Early life and education
Born was born in Topeka, Kansas.

Career
Born appeared most often in daytime television, first appearing on  Ryan's Hope as troubled mob heir Joe Novak from 1981 to 1983 and again in 1988. He next portrayed villain Mitch Laurence on One Life to Live from 1985 to 1987 then again from 2002 to 2003, reprising the role once again starting in November 2009. Born appeared on Santa Barbara in his best known roles Robert Barr (1989–1991) and his twin Quinn Armitage (1990–1991), a role that earned him an Emmy Award-nomination. He was also a regular on the primetime soap Paper Dolls as Mark Bailey in 1984. From April 2005 to January 2006 and again in March 2009, Born was on The Young and the Restless in the critically acclaimed role of the evil Tom Fisher. Many of his daytime roles showcased him in evil roles, with the exception of Nick Rivers on the 1995-1997 ABC series The City. Nick was a grizzled musician, allowing Born the opportunity to perform his own material. He can be seen performing some of his more recent songs on YouTube.com: "Bob Dylan's Pepsi Blues"; "Blue State Mind, Red State Soul"; "Soldier On", a salute to our troops in Iraq and Afghanistan; and "If It Don't Stink, Don't Stir the Pot", a response to the Boy Scouts of America sex abuse scandal.  In February 2017, Born released two singles on iTunes via Chowderhead Records, "Let the Road Lead" and "Crazy is as Crazy Does".
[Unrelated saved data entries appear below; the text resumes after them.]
/-- R68: a write followed by a read at the same place and width returns the value; R79: a narrower read inside a written
word returns its lanes. -/
def Obligations.MemoryRoundTripAndMixedWidth : Prop :=
  ∀ (m : Memory) (a : Nat) (v : Word), m.wf →
    (m.store a .byte v).load a .byte = (v.extractLsb' 0 8).setWidth 32 ∧
    (m.store a .half v).load a .half = (v.extractLsb' 0 16).setWidth 32 ∧
    (m.store a .word v).load a .word = v ∧
    (∀ k < 4, (m.store a .word v).load (a + k) .byte = (v.extractLsb' (8 * k) 8).setWidth 32) ∧
    (∀ k < 3, (m.store a .word v).load (a + k) .half = (v.extractLsb' (8 * k) 16).setWidth 32)

/-- Equal reads mean equal memories: the canonical form, the model's choice (logs 5 and 9, DESIGN CHOICE), has one list per
contents. -/
def Obligations.CanonicalMemoryIsExtensional : Prop :=
  ∀ m n : Memory, m.wf → n.wf → (∀ a, m.read a = n.read a) → m = n

/-- R59, 00_scope R7: no step changes a binding's mapping, the number of bindings or a parameter. -/
def Obligations.ConfigurationIsFixed : Prop :=
  ∀ s t : State, step s = .next t →
    t.bus.map Port.mapping = s.bus.map Port.mapping ∧ t.params = s.params

/-- R70: no step clears a halt flag. -/
def Obligations.HaltFlagStaysSet : Prop :=
  ∀ (s t : State) (n : Nat) (base : Word), step s = .next t → t.Running →
    s.bus[n]? = some ⟨base, .halt true⟩ → t.bus[n]? = some ⟨base, .halt true⟩

/-- R71: no step takes back a byte of `stdout`, and none loses a byte of the buffer but by appending it to `stdout`. -/
def Obligations.ConsoleOutputOnlyGrows : Prop :=
  ∀ (s t : State) (n : Nat) (base : Word) (buf out : List Byte), step s = .next t → t.Running →
    s.bus[n]? = some ⟨base, .console buf out⟩ →
    ∃ buf' out', t.bus[n]? = some ⟨base, .console buf' out'⟩ ∧ out <+: out' ∧ out ++ buf <+: out' ++ buf'

/-- R83: a word stored in a memory device is what a later fetch at its address reads. -/
def Obligations.StoreIsSeenByFetch : Prop :=
  ∀ (rs rt : Reg) (imm : BitVec 16) (s t : State) (latch : Option Word), s.Inv →
    let ea : Word := s.x rs + imm.signExtend 32
    ea.toNat % 4 = 0 → s.inMemory ea 4 → s.Running → exec (.sw rs rt imm) s = .next t → t.Running →
    fetch (t.setFlow ea latch) = .ok (s.x rt)

/-! ## Invariant, construction and the run loop -/

/-- Every step keeps the invariant: memory canonical and inside the memory devices, the bus as construction accepts it, slot 0
of the register file untouched. The canonical form is the model's representation (logs 5 and 9, DESIGN CHOICE). -/
def Obligations.StepKeepsInvariant : Prop := ∀ s t : State, s.Inv → step s = .next t → t.Inv

/-- The invariant holds at reset. The configuration, the register values and the empty memory of State.reset are the model's
choice (logs 3, 4 and 5, DESIGN CHOICE), and so is the canonical form (log 9, DESIGN CHOICE). -/
def Obligations.ResetHasInvariant : Prop := State.reset.Inv
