/-- Settles O6: each of the seven ends in `writeResult`, which in a state that advances writes the register and moves on; for
the compares and LUI the written value is then put in the rule's form. -/
theorem aluImmediateResults : Obligations.AluImmediateResults := by
  intro rs rt imm s ha done
  have hwrite (v : Word) : writeResult rt v s = done v := writeResult_advances rt v ha
  refine ⟨⟨rfl, hwrite _⟩, ⟨rfl, (hwrite _).trans ?slti⟩, ⟨rfl, (hwrite _).trans ?sltiu⟩, ⟨rfl, hwrite _⟩,
    ⟨rfl, hwrite _⟩, ⟨rfl, hwrite _⟩, ⟨rfl, (hwrite _).trans ?lui⟩⟩
  case slti => rw [boolWord_signedLess, toInt_signImm]
  case sltiu => rw [boolWord_unsignedLess, signImm]
  case lui => rw [upperImm_eq_ofNat]

end Sys2Proof.Proofs
end

section
/-! PROOFS. The statements about register arithmetic, logic, compares and shifts (spec 41_alu_register), with the shifts of the
model in the arithmetic form of the rules. -/

namespace Sys2Proof.Proofs

open Sys2Proof.Machine

/-- R150: ADD overflows exactly when the exact sum leaves the signed range. -/
theorem addOverflows_iff {a b : Word} :
    addOverflows a b = true ↔ a.toInt + b.toInt < -2 ^ 31 ∨ 2 ^ 31 - 1 < a.toInt + b.toInt := by
  rw [addOverflows, outsideSigned_iff]

/-- R152: SUB overflows exactly when the exact difference leaves the signed range. -/
theorem subOverflows_iff {a b : Word} :
    subOverflows a b = true ↔ a.toInt - b.toInt < -2 ^ 31 ∨ 2 ^ 31 - 1 < a.toInt - b.toInt := by
  rw [subOverflows, outsideSigned_iff]

/-- The word difference is the exact difference of the unsigned values modulo 2^32 (R153). -/
theorem sub_eq_ofInt_toNat (a b : Word) : a - b = BitVec.ofInt 32 (a.toNat - b.toNat) := by
  rw [Int.sub_eq_add_neg, BitVec.ofInt_add, BitVec.ofInt_neg, BitVec.sub_eq_add_neg]
  simp

/-- A left shift multiplies modulo 2^32 (R162). -/
theorem shiftLeft_eq_ofNat_mul (v : Word) (n : Nat) : v <<< n = BitVec.ofNat 32 (v.toNat * 2 ^ n) := by
  apply BitVec.eq_of_toNat_eq
  rw [BitVec.toNat_shiftLeft, BitVec.toNat_ofNat, Nat.shiftLeft_eq]

/-- A logical right shift divides the unsigned value (R163). -/
theorem ushiftRight_eq_ofNat_div (v : Word) (n : Nat) : v >>> n = BitVec.ofNat 32 (v.toNat / 2 ^ n) := by
  rw [← Nat.shiftRight_eq_div_pow, ← BitVec.toNat_ushiftRight, BitVec.ofNat_toNat, BitVec.setWidth_eq]

/-- An arithmetic right shift divides the signed value, rounding down (R164). -/
theorem sshiftRight_eq_ofInt_div (v : Word) (n : Nat) : v.sshiftRight n = BitVec.ofInt 32 (v.toInt / 2 ^ n) := by
  rw [BitVec.sshiftRight, Int.shiftRight_eq_div_pow, Nat.cast_pow, Nat.cast_ofNat]

/-- Only the low 5 bits of `x[rs]` count: the amount is the value modulo 32 (R165). -/
theorem shiftAmount_eq_mod (v : Word) : shiftAmount v = v.toNat % 32 := by
  simp [shiftAmount]

/-- Settles O8: ADD and SUB end in `writeTrapping`, whose condition is the overflow of the exact result. -/
theorem addSubResults : Obligations.AddSubResults := by
  intro rs rt rd sh s out addOut subOut
  refine ⟨⟨rfl, rfl⟩, fun ha hno => ?_, fun ha hno => ?_, fun ht ho => ?_, fun ht ho => ?_⟩
  · exact writeTrapping_advances rd _ ha (by rwa [addOverflows_iff])
  · exact writeTrapping_advances rd _ ha (by rwa [subOverflows_iff])
  · exact writeTrapping_overflows rd _ ht (addOverflows_iff.2 ho)
  · exact writeTrapping_overflows rd _ ht (subOverflows_iff.2 ho)

/-- Settles O9: each of the eight ends in `writeResult`; the sum, the difference, NOR and the compares are then put in the
rule's form. -/
theorem registerArithmeticLogicResults : Obligations.RegisterArithmeticLogicResults := by
  intro rs rt rd sh s ha done word
  have hwrite (v : Word) : writeResult rd v s = done v := writeResult_advances rd v ha
  refine ⟨⟨rfl, (hwrite _).trans ?addu⟩, ⟨rfl, (hwrite _).trans ?subu⟩, ⟨rfl, hwrite _⟩, ⟨rfl, hwrite _⟩, ⟨rfl, hwrite _⟩,
    ⟨rfl, (hwrite _).trans ?nor⟩, ⟨rfl, (hwrite _).trans ?slt⟩, ⟨rfl, (hwrite _).trans ?sltu⟩⟩
  case addu => rw [BitVec.add_def]
  case subu => rw [sub_eq_ofInt_toNat]
  case nor => rw [BitVec.not_or]
  case slt => rw [boolWord_signedLess]
  case sltu => rw [boolWord_unsignedLess]

/-- Settles O10: each of the three ends in `writeResult`, the shifted value then in the rule's form. -/
theorem constantShiftResults : Obligations.ConstantShiftResults := by
  intro rs rt rd sh s ha done word
  have hwrite (v : Word) : writeResult rd v s = done v := writeResult_advances rd v ha
  refine ⟨⟨rfl, rfl, (hwrite _).trans ?sll⟩, ⟨rfl, (hwrite _).trans ?srl⟩, ⟨rfl, (hwrite _).trans ?sra⟩⟩
  case sll => rw [shiftLeft_eq_ofNat_mul]
  case srl => rw [ushiftRight_eq_ofNat_div]
  case sra => rw [sshiftRight_eq_ofInt_div]

/-- Settles O11: the shifts of O10 by the amount `x[rs]` modulo 32. -/
theorem variableShiftResults : Obligations.VariableShiftResults := by
  intro rs rt rd sh s ha done word amount
  have hwrite (v : Word) : writeResult rd v s = done v := writeResult_advances rd v ha
  have hamount : shiftAmount (s.x rs) = amount := shiftAmount_eq_mod _
  refine ⟨⟨rfl, (hwrite _).trans ?sllv⟩, ⟨rfl, (hwrite _).trans ?srlv⟩, ⟨rfl, (hwrite _).trans ?srav⟩⟩
  case sllv => rw [hamount, shiftLeft_eq_ofNat_mul]
  case srlv => rw [hamount, ushiftRight_eq_ofNat_div]
  case srav => rw [hamount, sshiftRight_eq_ofInt_div]

end Sys2Proof.Proofs
end

section
/-! PROOFS. The statements about multiply, divide and the accumulator moves (spec 42_muldiv), with the values the model writes to
`hi` and `lo` in the form of the rules. -/

namespace Sys2Proof.Proofs

open Sys2Proof.Machine

/-- A write of `hi` and `lo` where the step advances: the two new values, the next `pc` and no latch (10_state R26, R30). -/
theorem writeHiLo_advances {s : State} (h l : Word) (ha : s.Advances) :
    writeHiLo h l s = .next (((s.setHi h).setLo l).setFlow s.nextPc none) :=
  complete_advances none (s := (s.setHi h).setLo l) ha

/-- R180: 64 bits hold every signed product of two words, also 2^62, the square of the least word. -/
theorem toInt_ofInt_mul (a b : Word) : (BitVec.ofInt 64 (a.toInt * b.toInt)).toInt = a.toInt * b.toInt :=
  BitVec.toInt_ofInt_eq_self (by decide)
    ((by decide : (-2 ^ (64 - 1) : Int) ≤ -2 ^ (32 * 2 - 2)).trans BitVec.le_toInt_mul_toInt)
    (BitVec.toInt_mul_toInt_le.trans_lt (by decide))

/-- R181: 64 bits hold every unsigned product of two words. -/
theorem toNat_ofNat_mul (a b : Word) : (BitVec.ofNat 64 (a.toNat * b.toNat)).toNat = a.toNat * b.toNat := by
  rw [BitVec.toNat_ofNat, Nat.mod_eq_of_lt BitVec.toNat_mul_toNat_lt]

/-- The quotient the model writes is the library's signed quotient (R182). -/
theorem ofInt_divQuotient (a b : Word) : BitVec.ofInt 32 (divQuotient a b) = a.sdiv b := by
  apply BitVec.eq_of_toInt_eq
  rw [BitVec.toInt_ofInt, divQuotient, BitVec.toInt_sdiv]

/-- The remainder the model writes is the library's signed remainder (R182). -/
theorem ofInt_divRemainder (a b : Word) : BitVec.ofInt 32 (divRemainder a b) = a.srem b := by
  rw [divRemainder, divQuotient, Int.mul_comm, ← Int.tmod_def, ← BitVec.toInt_srem, BitVec.ofInt_toInt]

/-- The word with signed value -2^31, as R182's test for overflow writes it. -/
theorem eq_minWord_iff {a : Word} : a = 0x80000000#32 ↔ a.toInt = -2 ^ 31 := BitVec.toInt_inj.symm

/-- The word with signed value -1, as R182's test for overflow writes it. -/
theorem eq_negOneWord_iff {a : Word} : a = 0xFFFFFFFF#32 ↔ a.toInt = -1 := BitVec.toInt_inj.symm

/-- The word with signed value 0. -/
theorem eq_zeroWord_iff_toInt {a : Word} : a = 0#32 ↔ a.toInt = 0 := BitVec.toInt_inj.symm

/-- The word with unsigned value 0. -/
theorem eq_zeroWord_iff_toNat {a : Word} : a = 0#32 ↔ a.toNat = 0 := BitVec.toNat_inj.symm

/-- R182: a divisor 0 raises DivideByZero. -/
theorem execDiv_zero {rs rt : Reg} {s : State} (h : (s.x rt).toInt = 0) :
    execDiv rs rt s = raise (.divideByZero s.pc) s := if_pos (eq_zeroWord_iff_toInt.2 h)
In the 1980s, he also guest starred in such prime time shows as Murder, She Wrote and Midnight Caller and starred in the TV movies The Haunting of Sarah Hardy and Lady Mobster. In 1989, he had a featured role in the film Pow Wow Highway. 1970s TV appearances include The Incredible Hulk, The Six Million Dollar Man, two episodes of The Rockford Files and the TV movie Fast Friends.

Around this time Born played the dastardly Jim Thomasen on All My Children. In late 1997, he abruptly left the role and did not appear on daytime for the next several years (save bit parts on As the World Turns and Guiding Light). Born was working outside of the industry when One Life to Live rehired him from 2002 to 2003 to reprise the role of Mitch.  Born portrayed an evil prison warden on Passions in 2007, and played the contract role of Dean Trent Robbins on the NBC soap opera Days of Our Lives from May 29, 2008 to September 26, 2008.

Born studied acting at the Arena Stage workshop and made his professional acting debut for them on November 13, 1969, in the play Edith Stein. In 1979, he won a Drama-Logue Award for the play Life in the Theater.

In 1990, Born earned nominations for a Daytime Emmy and Soap Opera Digest award.

Personal life and death
From 1982 to 1990, Born was married to Ryan's Hope actress Randall Edwards. He was married to fellow Santa Barbara co-star Roberta Weiss from 1994 to 2000, and they had a daughter, Alberta.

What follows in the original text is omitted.